Write the lifecycle hooks:

agent CacheManager {
    on waking {
        trace("Cache restored at version {self.cache_version.get()}");
        warm_cache();
    }

    on start {
        loop {
            let cmd = receive();
            process(cmd);
        }
    }

    on resting {
        trace("Flushing cache to disk");
        flush_to_disk();
    }
}

Step 5: Wrap in Supervisor

Declare the restart behaviour:

supervisor CacheSystem {
    strategy: OneForOne

    children {
        CacheManager {
            restart: Permanent
            cache_version: 0
            eviction_count: 0
            last_cleanup: ""
        }
    }
}

Step 6: Configure

Set up persistence and observability:

# grove.toml
[project]
name = "cache-system"

[persistence]
backend = "sqlite"
path = ".sage/cache_state.db"

[supervision]
max_restarts = 5
within_seconds = 60

[observability]
backend = "otlp"
otlp_endpoint = "http://localhost:4318/v1/traces"

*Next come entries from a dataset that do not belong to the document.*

/-- SMU_CONVERSION (R203, R204): one conversion's code into a measurement that has started and is not complete. [DESIGN CHOICE, unsafe: log 102.] -/
def execSmuConversion (g : GIx) (u : UIx) (code : Int) (s : State) : Host.Outcome State Fault Refusal :=
  let x := s.smu g u
  match x.meas with
  | some q =>
    if q.started && q.count < q.n then
      let fl := x.measFlags ((s.patch (tileOf g)).version != 0)
      .next (s.setSmu g u { x with meas := some (q.add (convCode (cfgMeasV x.cfg) code) fl) })
    else .next s
  | none => .next s

/-- The 24-byte result record: SUM, N, MIN, MAX, flags with pass or fail. [DESIGN CHOICE, unsafe: log 36.] -/
def SmuMeas.record (q : SmuMeas) : MemRec :=
  let fail := decide (q.sum < q.lo * q.n) || decide (q.sum > q.hi * q.n)
  let fl := q.flags ||| (if fail then mfFail else 0)
  { bytes := toLEi 8 q.sum ++ toLE 4 q.n ++ toLEi 4 q.min ++ toLEi 4 q.max ++ toLE 4 fl, failed := fail }

/-- The derived record of a ganged cane: the sum of the member SUMs for a current, member position 0's record for a voltage; compliance and open
loop as the OR over the members (Table 2-2). [DESIGN CHOICE, unsafe: log 36.] -/
def gangDerived (recs : List (Nat × MemRec)) (voltage : Bool) : Option (List Byte) :=
  match recs with
  | [] => none
  | (_, r0) :: _ =>
    let fl := recs.foldl (fun a r => a ||| u32 r.2.bytes 20) 0
    if voltage then some (slice r0.bytes 0 20 ++ toLE 4 (u32 r0.bytes 20 ||| fl &&& 6))
    else
      some (toLEi 8 (recs.foldl (fun a r => a + i64 r.2.bytes 0) 0) ++ slice r0.bytes 8 12 ++ toLE 4 fl)

/-- SMU_MEASURE_COMPLETE (R204, R208): every live member has its N conversions; the result records are exported and the response
is formed. -/
def execSmuMeasureComplete (m : Fin 7) (s : State) : Host.Outcome State Fault Refusal :=
  match s.targetOfWaiter m with
  | some (_, w, t) =>
    let done := w.units.all fun u => match (s.smu (u / 4) (u % 4)).meas with | some q => q.count == q.n | none => true
    if w.kind != .measure || !done then .next s
    else
      let recs := t.here.filterMap fun pu =>
        if w.units.contains pu.2 then (s.smu (pu.2 / 4) (pu.2 % 4)).meas.map fun q => (pu.1, pu.2, q.record) else none
      let n := (recs.head?.bind fun r => (s.smu (r.2.1 / 4) (r.2.1 % 4)).meas.map (·.n)).getD 0
      let voltage := (recs.head?.map fun r => cfgMeasV (s.smu (r.2.1 / 4) (r.2.1 % 4)).cfg).getD false
      let start := recs.foldl (fun a r => match (s.smu (r.2.1 / 4) (r.2.1 % 4)).meas with | some q => max a q.startNs | none => a) 0
      let s := recs.foldl (fun s r => s.emitRec 1 (s.siteOf (r.2.1 / 4)) r.2.2.bytes) s
      let s := forAll w.units (fun s u => s.setSmu (u / 4) (u % 4) { s.smu (u / 4) (u % 4) with meas := none }) s
      let mr := recs.map fun r => (r.1, r.2.2)
      .next (s.respondFrom m start (us (n + 30)) (memberReply t w.safe mr { len := 24, flag := some 20 } 0 (if t.gang then gangDerived mr voltage else none)))
  | none => .next s

/-- SMU_OUTPUT_SETTLED (R208): the outputs have settled and SMU_FORCE answers. -/
def execSmuOutputSettled (m : Fin 7) (s : State) : Host.Outcome State Fault Refusal :=
  match s.targetOfWaiter m with
  | some (_, w, t) => if w.kind == .smuSettle then .next (s.respond m (us 450) (s.smuChargeReply t)) else .next s
  | none => .next s

end Sys2Proof.Machine
end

Example: Database Guardian

A complete steward application that monitors a PostgreSQL database:

// Types
record QueryStats {
    slow_count: Int,
    avg_ms: Float,
}

// Protocols
protocol AlertProtocol {
    QueryMonitor -> AlertSender: Alert
    AlertSender -> QueryMonitor: Acknowledged
}

record Alert {
    severity: String,
    message: String,
}

record Acknowledged {}

// Query Monitor Steward
agent QueryMonitor
    uses Database
    follows AlertProtocol as QueryMonitor {

    @persistent check_count: Int
    @persistent alert_count: Int

    on waking {
        trace("Resuming monitoring, {self.check_count.get()} checks done");
    }

    on start {
        loop {
            span "monitoring cycle" {
                let stats = try Database.query(
                    "SELECT COUNT(*) as cnt, AVG(mean_exec_time) as avg " ++
                    "FROM pg_stat_statements WHERE mean_exec_time > 500"
                );

                self.check_count.set(self.check_count.get() + 1);

                if has_problems(stats) {
                    send(alert_sender, Alert {
                        severity: "warning",
                        message: "Slow queries detected",
                    });
                    self.alert_count.set(self.alert_count.get() + 1);
                }
            }

            sleep_ms(60000);  // Check every minute
        }
    }

    on error(e) {
        trace("Monitor error: {e.message}");
        yield(1);
    }
}

// Alert Sender Steward
agent AlertSender
    uses Http
    follows AlertProtocol as AlertSender
    receives Alert {

    @persistent alerts_sent: Int

    on message(alert: Alert) {
        let payload = json_stringify(alert);
        try Http.post("https://hooks.slack.com/...", payload);
        self.alerts_sent.set(self.alerts_sent.get() + 1);
        reply(Acknowledged {});
    }

    on start {
        yield(0);
    }
}

// Supervisor
supervisor DbGuardian {
    strategy: OneForOne

    children {
        QueryMonitor {
            restart: Permanent
            check_count: 0
            alert_count: 0
        }
        AlertSender {
            restart: Permanent
            alerts_sent: 0
        }
    }
}

run DbGuardian;

When to Use Stewards

Use the steward pattern when:

  • Continuous operation: The system should run indefinitely
  • State matters: Losing state on crash would be costly
  • Coordination required: Multiple agents must work together
  • Recovery is important: Crashes should be handled gracefully

Don’t use stewards for:

  • One-shot tasks: Simple agents that run once and exit
  • Stateless workers: Agents that don’t need to remember anything
  • Single-agent programs: No coordination needed

Summary

The steward pattern combines:

FeaturePurpose
@persistent beliefsState that survives restarts
supervisor declarationsAutomatic crash recovery
uses clausesTyped tool capabilities
follows clausesProtocol-verified communication
Lifecycle hooksResource management
ObservabilityProduction visibility

Together, these features enable infrastructure-as-intent: you declare what you want each steward to maintain, and the language runtime ensures it is maintained.